:: DATA LISTING

theorem State.readSegs_memOk {s : State} (a : Acc) (segs : List Seg) (h : s.MemOk) : (s.readSegs a segs).2.MemOk := by
  unfold State.readSegs
  split
  · exact State.readNow_memOk _ _ (State.filterOff_memOk _ h)
  · exact h
  · exact State.readNow_memOk _ _ h

theorem State.writeNow_memOk {s : State} (a : Acc) (segs : List Seg) (bs : List Byte) (h : s.MemOk) : (s.writeNow a segs bs).MemOk := by
  unfold State.writeNow
  generalize hp : (s, bs) = p
  have hq : p.1.MemOk := by rw [← hp]; exact h
  clear hp h
  induction segs generalizing p with
  | nil => exact hq
  | cons g l ih =>
    obtain ⟨s, bs⟩ := p
    rw [List.foldl_cons]
    refine ih _ ?_
    have h1 : (if s.filtering a g then s.mark a.tree a.strand g.pa g.n else s).MemOk := by
      split
      · exact State.mark_memOk _ _ _ _ hq
      · exact hq
    dsimp only
    generalize (if s.filtering a g then s.mark a.tree a.strand g.pa g.n else s) = s1 at h1
    split
    · exact State.storeBytes_memOk _ _ _ _ h1
    · exact State.scrub_memOk _ _ (State.storeBytes_memOk _ _ _ _ h1)

theorem State.writeSegs_memOk {s s' : State} {a : Acc} {segs : List Seg} {bs : List Byte} (h : s.MemOk) (e : s.writeSegs a segs bs = .ok s') :
    s'.MemOk := by
  unfold State.writeSegs at e
  split at e <;> cases e
  · exact State.writeNow_memOk _ _ _ (State.filterOff_memOk _ h)
  · exact State.writeNow_memOk _ _ _ h

theorem State.atomHome_memOk {s : State} (a : Acc) (pa n : Nat) (f : Nat → Option Nat) (h : s.MemOk) : (s.atomHome a pa n f).2.MemOk := by
  unfold State.atomHome
  dsimp only
  have h1 : (if (f (ofLE (s.home pa n))).isSome && decide (2 ≤ a.order) then s.releaseAt a.cl a.scope else s).MemOk := by
    split
    · exact State.releaseAt_memOk _ _ h
    · exact h
  generalize (if (f (ofLE (s.home pa n))).isSome && decide (2 ≤ a.order) then s.releaseAt a.cl a.scope else s) = s1 at h1
  have h2 : (match f (ofLE (s.home pa n)) with
      | some v => s1.storeBytes a.cl pa false (leBytes n v)
      | none => (s1.loadBytes a.cl pa false n).2).MemOk := by
    split
    · exact State.storeBytes_memOk _ _ _ _ h1
    · exact State.loadBytes_memOk _ _ _ _ h1
  split
  · exact State.acquireAt_memOk _ _ h2
  · exact h2

theorem State.storeLate_memOk {s : State} (x : Late) (h : s.MemOk) : (s.storeLate x).MemOk := by
  unfold State.storeLate
  split
  · refine State.writeNow_memOk _ _ _ ?_
    split
    · exact State.releaseAt_memOk _ _ h
    · exact h
  · exact State.atomHome_memOk _ _ _ _ (State.writeBackEverywhere_memOk _ h)
  · exact State.releaseAt_memOk _ _ h
  · exact h

theorem State.settleStores_memOk {s : State} (tree : Nat) (h : s.MemOk) : (s.settleStores tree).MemOk :=
  foldl_memOk _ (fun _ _ h => foldl_memOk _ (fun _ _ h => State.storeLate_memOk _ h) _ h) _ h

theorem State.modTask_memOk {s : State} {id : Nat} {f : Task → Task} (h : s.MemOk) : (s.modTask id f).MemOk := State.memOk_of_mem h rfl

theorem State.endTask_memOk {s : State} (t : Task) (h : s.MemOk) : (s.endTask t).MemOk := by
  refine State.memOk_of_mem h ?_
  unfold State.endTask State.dropTask
  cases t.core? <;> rfl

theorem State.abortTree_memOk {s : State} (tree status : Nat) (h : s.MemOk) : (s.abortTree tree status).MemOk := by
  unfold State.abortTree
  split
  · exact h
  · split
    · exact h
    · exact State.modTree_memOk (State.memOk_of_mem (foldl_memOk _ (fun _ _ h => State.endTask_memOk _ h) _ (State.settleStores_memOk _ h)) rfl)

theorem State.readLate_memOk {s : State} (x : Late) (seen : Option (List Byte)) (h : s.MemOk) : (s.readLate x seen).2.MemOk := by
  unfold State.readLate
  split
  · exact h
  · exact State.loadBytes_memOk _ _ _ _ h

theorem State.performOne_memOk {s : State} (w : Who) (n : Nat) (h : s.MemOk) : (s.performOne w n).MemOk := by
  unfold State.performOne
  split
  · next t x _ _ =>
    have h1 : (s.modAgent w (fun a => { a with late := a.late.eraseIdx n })).MemOk := State.modTask_memOk h
    dsimp only
    generalize (s.modAgent w (fun a => { a with late := a.late.eraseIdx n })) = s1 at h1
    split
    · exact State.storeLate_memOk _ h1
    · exact State.storeLate_memOk _ h1
    · split
      · exact State.abortTree_memOk _ _ h1
      · exact State.modTask_memOk (State.readLate_memOk _ _ h1)
    · split
      · exact State.abortTree_memOk _ _ (State.writeBackEverywhere_memOk _ h1)
      · exact State.modTask_memOk (State.atomHome_memOk _ _ _ _ (State.writeBackEverywhere_memOk _ h1))
  · exact h

theorem State.performFirst_memOk {s : State} (w : Who) (m : Nat) (h : s.MemOk) : (s.performFirst w m).MemOk := by
  induction m generalizing s with
  | zero => exact h
  | succ m ih => exact ih (State.performOne_memOk _ _ h)

theorem State.performLate_memOk {s : State} (w : Who) (n : Nat) (h : s.MemOk) : (s.performLate w n).MemOk :=
  State.performOne_memOk _ _ (State.performFirst_memOk _ _ h)

theorem State.settleLate_memOk {s : State} (w : Who) (p : Late → Bool) (l : List Late) (h : s.MemOk) : (s.settleLate w p l).MemOk := by
  induction l generalizing s with
  | nil => exact h
  | cons x l ih =>
    unfold State.settleLate
    split
    · exact h
    · exact ih (State.performLate_memOk _ _ h)

theorem State.settleWhere_memOk {s : State} (ts : List Task) (p : Late → Bool) (h : s.MemOk) : (s.settleWhere ts p).MemOk :=
  foldl_memOk _ (fun _ _ h => foldl_memOk _ (fun _ _ h => State.settleLate_memOk _ _ _ h) _ h) _ h

theorem State.settleChecked_memOk {s : State} (h : s.MemOk) : s.settleChecked.MemOk := State.settleWhere_memOk _ _ h

/-! ### Computations passed over: they write registers and predicates of their task alone -/

theorem State.runSlow_frame (s : State) (task : Nat) (x : Slow) : s.runSlow task x = s ∨ ∃ f, s.runSlow task x = s.modTask task f := by
  unfold State.runSlow
  repeat' split
  all_goals first | exact .inl rfl | exact .inr ⟨_, rfl⟩

theorem State.runSlow_memOk {s : State} (task : Nat) (x : Slow) (h : s.MemOk) : (s.runSlow task x).MemOk := by
  obtain e | ⟨f, e⟩ := s.runSlow_frame task x <;> rw [e]
  · exact h
  · exact State.modTask_memOk h

theorem State.performSlow_memOk {s : State} (n task : Nat) (x : Slow) (h : s.MemOk) : (s.performSlow n task x).MemOk := by
  induction n generalizing s x with
  | zero => exact h
  | succ n ih =>
    refine foldl_memOk _ (fun _ _ h => State.modTask_memOk h) _ (State.runSlow_memOk _ _ (foldl_memOk _ (fun s w h => ?_) _ h))
    refine foldl_memOk _ (fun s y h => ?_) _ (State.settleLate_memOk _ _ _ h)
    split
    · exact ih _ h
    · exact h

theorem State.settleSlow_memOk {s : State} (w : Who) (p : Slow → Bool) (l : List Slow) (h : s.MemOk) : (s.settleSlow w p l).MemOk := by
  induction l generalizing s with
  | nil => exact h
  | cons x l ih =>
    unfold State.settleSlow
    split
    · exact ih (State.performSlow_memOk _ _ _ h)
    · exact h

theorem State.settleAgent_memOk {s : State} (w : Who) (h : s.MemOk) : (s.settleAgent w).MemOk :=
  State.settleSlow_memOk _ _ _ (State.settleLate_memOk _ _ _ h)

theorem State.settleTask_memOk {s : State} (t : Task) (h : s.MemOk) : (s.settleTask t).MemOk :=
  foldl_memOk _ (fun _ _ h => State.settleAgent_memOk _ h) _ (State.settleChecked_memOk h)

/-! ### Commands that have begun, band records, start-up -/

theorem State.readBegun_memOk {s : State} (a : Acc) (segs : List Seg) (h : s.MemOk) : (s.readBegun a segs).2.MemOk := by
  unfold State.readBegun
  split
  · exact h
  · exact State.readSegs_memOk _ _ h

theorem State.writeBegun_memOk {s s' : State} {a : Acc} {before segs : List Seg} {bs : List Byte} (h : s.MemOk)
    (e : s.writeBegun a before segs bs = .ok s') : s'.MemOk := by
  unfold State.writeBegun at e
  split at e
  · cases e
  · generalize hw : s.writeSegs a segs bs = r at e
    cases r with
    | error _ => cases e
    | ok s1 =>
      cases e
      dsimp only
      split
      · exact State.writeSegs_memOk h hw
      · exact foldl_memOk _ (fun _ _ h => foldl_memOk _ (fun _ _ h => State.scrub_memOk _ _ h) _ h) _ (State.writeSegs_memOk h hw)

theorem State.writeBand_memOk {s s' : State} {r : Tree} {b : Nat} (h : s.MemOk) (e : s.writeBand r b = .ok s') : s'.MemOk := by
  unfold State.writeBand at e
  split at e
  · cases e; exact h
  · exact State.cpWrite_memOk h e

theorem State.writeDue_memOk {s s' : State} {r : Tree} (h : s.MemOk) (e : s.writeDue r = .ok s') : s'.MemOk := by
  unfold State.writeDue at e
  split at e
  · cases e; exact h
  · exact State.writeBand_memOk h e

theorem State.stepWork_memOk {s : State} (n : Nat) (h : s.MemOk) : (s.stepWork n).MemOk := by
  unfold State.stepWork
  split
  · exact foldl_memOk _ (fun _ _ h => State.clearHome_memOk _ _ h) _ (State.memOk_of_mem h rfl)
  · exact h

/-- A request noted as awaited changes the collectors alone. -/
theorem State.awaitRequests_frame (s : State) (w : Who) (p : GatherReq → Bool) :
    s.awaitRequests w p = s ∨ ∃ cs, s.awaitRequests w p = { s with cores := cs } := by
  unfold State.awaitRequests
  split
  · exact .inr ⟨_, rfl⟩
  · exact .inl rfl

end Sys2Proof.Machine
end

::::

## DIRECTIONS FOR THIS TASK
Where a line of the data above includes the string "else", pull it out.

## SOLUTION TO THIS EXERCISE
    have h1 : (if s.filtering a g then s.mark a.tree a.strand g.pa g.n else s).MemOk := by
    generalize (if s.filtering a g then s.mark a.tree a.strand g.pa g.n else s) = s1 at h1
  have h1 : (if (f (ofLE (s.home pa n))).isSome && decide (2 ≤ a.order) then s.releaseAt a.cl a.scope else s).MemOk := by
  generalize (if (f (ofLE (s.home pa n))).isSome && decide (2 ≤ a.order) then s.releaseAt a.cl a.scope else s) = s1 at h1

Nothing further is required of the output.